You can buy stuff right off their website (i'll be looking around).




.


----------



## orson (Nov 23, 2007)

I don't buy Kobalt tools anymore.

I bout a 100' tape measure. Two days later the tip fell off. I took it back to a Lowe's to exchange it (no hassle warranty, right?). 

The guy at Lowe's looked at me like I was nuts and informed me to contact Kobalt.

So much for a no hassle warranty.


----------



## dlcj (Oct 1, 2007)

I dont have any kobalt tools but i do drool over that tool box when i go in lowes. The one with the mini fridge and sterio built in. Place for ipod on top and a power strip on side. Im not a big fan of accessory laiden tool boxes but that one is nice without going over the top with crap like craftsmans new one.


----------



## john5mt (Jan 21, 2007)

> I dont have any kobalt tools but i do drool over that tool box when i go in lowes. The one with the mini fridge and sterio built in. Place for ipod on top and a power strip on side. Im not a big fan of accessory laiden tool boxes but that one is nice without going over the top with crap like craftsmans new one.
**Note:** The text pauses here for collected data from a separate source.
-- ==== Sys2Proof/Laws/StepCases.lean ====
section
/-! SUPPORT. What a step that answers a next state has done, case by case. -/

namespace Sys2Proof.Machine

/-- What a step that answers a next state has done. -/
inductive StepCase (s t : State) : Prop where
  | idle (hb : s.bus = []) (ht : t = s)
  | pulse (rest : List Event) (hb : s.bus = .resetPulse :: rest) (ht : t = powerUp { s with bus := rest })
  | regRead (rest : List Event) (r : RegName) (hb : s.bus = .access (.read (s.cfg.hostBase + r.offset) 32) :: rest)
      (ht : t = { s with bus := rest, resp := .word (Sys2Proof.Machine.regRead r s) })
  | byteRead (rest : List Event) (a : Nat) (ha : mappedByte s.cfg a = true)
      (hb : s.bus = .access (.read (s.cfg.hostBase + a) 8) :: rest)
      (ht : t = { s with bus := rest, resp := .byte (byteAt s a) })
  | regWrite (rest : List Event) (r : RegName) (d : Nat) (hr : r ≠ .CMD)
      (hb : s.bus = .access (.write (s.cfg.hostBase + r.offset) 32 d) :: rest)
      (ht : t = { Sys2Proof.Machine.regWrite r (BitVec.ofNat 32 d) { s with bus := rest } with resp := .written })
  | byteWrite (rest : List Event) (a d : Nat) (ha : mappedByte s.cfg a = true)
      (hb : s.bus = .access (.write (s.cfg.hostBase + a) 8 d) :: rest)
      (ht : t = { memWrite a [BitVec.ofNat 8 d] { s with bus := rest } with resp := .written })
  | illegal (rest : List Event) (d : Nat) (x : DecodeReject) (hb : s.bus = cmdWrite s.cfg d :: rest)
      (hd : decode (BitVec.ofNat 32 d) = .error x)
      (ht : t = raise .illegalCommand { s with bus := rest, resp := .written, cmd := BitVec.ofNat 32 d })
  | command (rest : List Event) (d : Nat) (i : Instr) (hb : s.bus = cmdWrite s.cfg d :: rest)
      (hd : decode (BitVec.ofNat 32 d) = .ok i)
      (ht : exec i { s with bus := rest, resp := .written, cmd := BitVec.ofNat 32 d } = .next t)

/-- Everything a step can do when it answers a next state. -/
theorem step_cases {s t : State} (h : step s = .next t) : StepCase s t := by
  cases hb : s.bus with
  | nil => rw [step_nil hb] at h; injection h with h; exact .idle hb h.symm
  | cons e rest =>
    rw [step_cons hb] at h
    cases e with
    | resetPulse => injection h with h; exact .pulse rest hb h.symm
    | access acc =>
      simp only [performEvent, performAccess] at h
      split at h
      · simp at h
      · rename_i a ha
        simp only [blockAddr] at ha
        split at ha
        · rename_i hw
          injection ha with ha
          have hp : acc.place.1 = s.cfg.hostBase + a := by omega
          split at h
          · simp at h
          · rename_i l hl
            have hl' : locate s.cfg a acc.place.2 = some l := hl
            rcases locate_cases s.cfg a acc.place.2 with ⟨r, hwd, har, hr⟩ | ⟨hwd, hm, hr⟩ | ⟨_, _, hr⟩
            · rw [hr] at hl'; injection hl' with hl'; subst hl'
              cases acc with
              | read x w =>
                simp only [Access.place] at hp hwd
                subst hp hwd har
                simp only [hostRead] at h; injection h with h
                exact .regRead rest r hb h.symm
              | write x w d =>
                simp only [Access.place] at hp hwd
                subst hp hwd har
                by_cases hc : r = .CMD
                · subst hc
                  simp only [hostWrite, runCommand] at h
                  split at h
                  · rename_i i hd; exact .command rest d i hb hd h
                  · rename_i x hd; injection h with h; exact .illegal rest d x hb hd h.symm
                · simp only [hostWrite_reg hc] at h
                  injection h with h
                  exact .regWrite rest r d hc hb h.symm
            · rw [hr] at hl'; injection hl' with hl'; subst hl'
              cases acc with
              | read x w =>
                simp only [Access.place] at hp hwd
                subst hp hwd
                simp only [hostRead] at h; injection h with h
                exact .byteRead rest a hm hb h.symm
              | write x w d =>
                simp only [Access.place] at hp hwd
                subst hp hwd
                simp only [hostWrite] at h; injection h with h
                exact .byteWrite rest a d hm hb h.symm
            · rw [hr] at hl'; simp at hl'
        · simp at ha

end Sys2Proof.Machine
end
yeah i think that box is the coolest thing ive seen in a long time. If i was a mechanic id be going for that instead of a 5000 snapon thing. What is it with those anyway. I can hardly tell the difference between a snap on box and any of the others. Tools are one thing. Do you need a snap on box?


----------



## dlcj (Oct 1, 2007)

john5mt said:


> Do you need a snap on box?


For showoff purposes only.
I know a friend of a friend who used to be a mechanic at a atv/rv shop. When he left he offered to sell me his 10' wide 6' high nascar special addition snapon box. 10k NO TOOLS. WTF 
I have a couple grand in craftsman hand tools and a simple top chest box. I only buy craftsman except for a few select (i.e. cresent wrench or vise grips) but when i get my shop built i will buy that kobalt box. 
and some more craftsman tools of course.:thumbsup:


----------



## mnjconstruction (Oct 5, 2008)

early this spring my makita 10" sliding miter saw **** the bed. it was early in the year and i was low on cash. i dont like charging if i dont have to so i picked up the kobalt saw. it was only 200 bucks and i got to say its not bad. it has a little movement in the miters but all in all for the money i would buy again. i since then bought a 12" rigid and got to say it was the best 300 bucks i have spent. i think you get what you pay for , most of the time.


----------



## orson (Nov 23, 2007)

*uality Assurance team and ask them to look into the problem ;you had. Secondly, Whi,*



orson said:


> I don't buy Kobalt tools anymore.
> 
> I bout a 100' tape measure. Two days later the tip fell off. I took it back to a Lowe's to exchange it (no hassle warranty, right?).
> 
> ...


In response to this post I recieved a package in the mail from Kobalt today. It contained a new 100' tape, 2 Kobalt T-shirts, a letter, and a coupon for a free Kobalt lock blade utility knife.



> Ruby Construction,
> 
> A psot was brought to our attention that you recently made on ContractorTalk.com in reference to a Kobalt tape measure you had purchased and inability to obtain a new one from your local Lowe's Home Improvement Store. We apologize for your inconvenience.
> 
> ...


Please note that typos are mine and not Mr. Palese'


----------



## rbsremodeling (Nov 12, 2007)

orson said:


> In response to this post I recieved a package in the mail from Kobalt today. It contained a new 100' tape, 2 Kobalt T-shirts, a letter, and a coupon for a free Kobalt lock blade utility knife.
> 
> Ruby Construction,
> 
> ...


Thats what I call excellent customer service. Thinking I will buy some more Kobalt tapes for the guys. I have about 3-4 in my truck. They Usually use Fatmaxes. But that is cool of the company step up like that.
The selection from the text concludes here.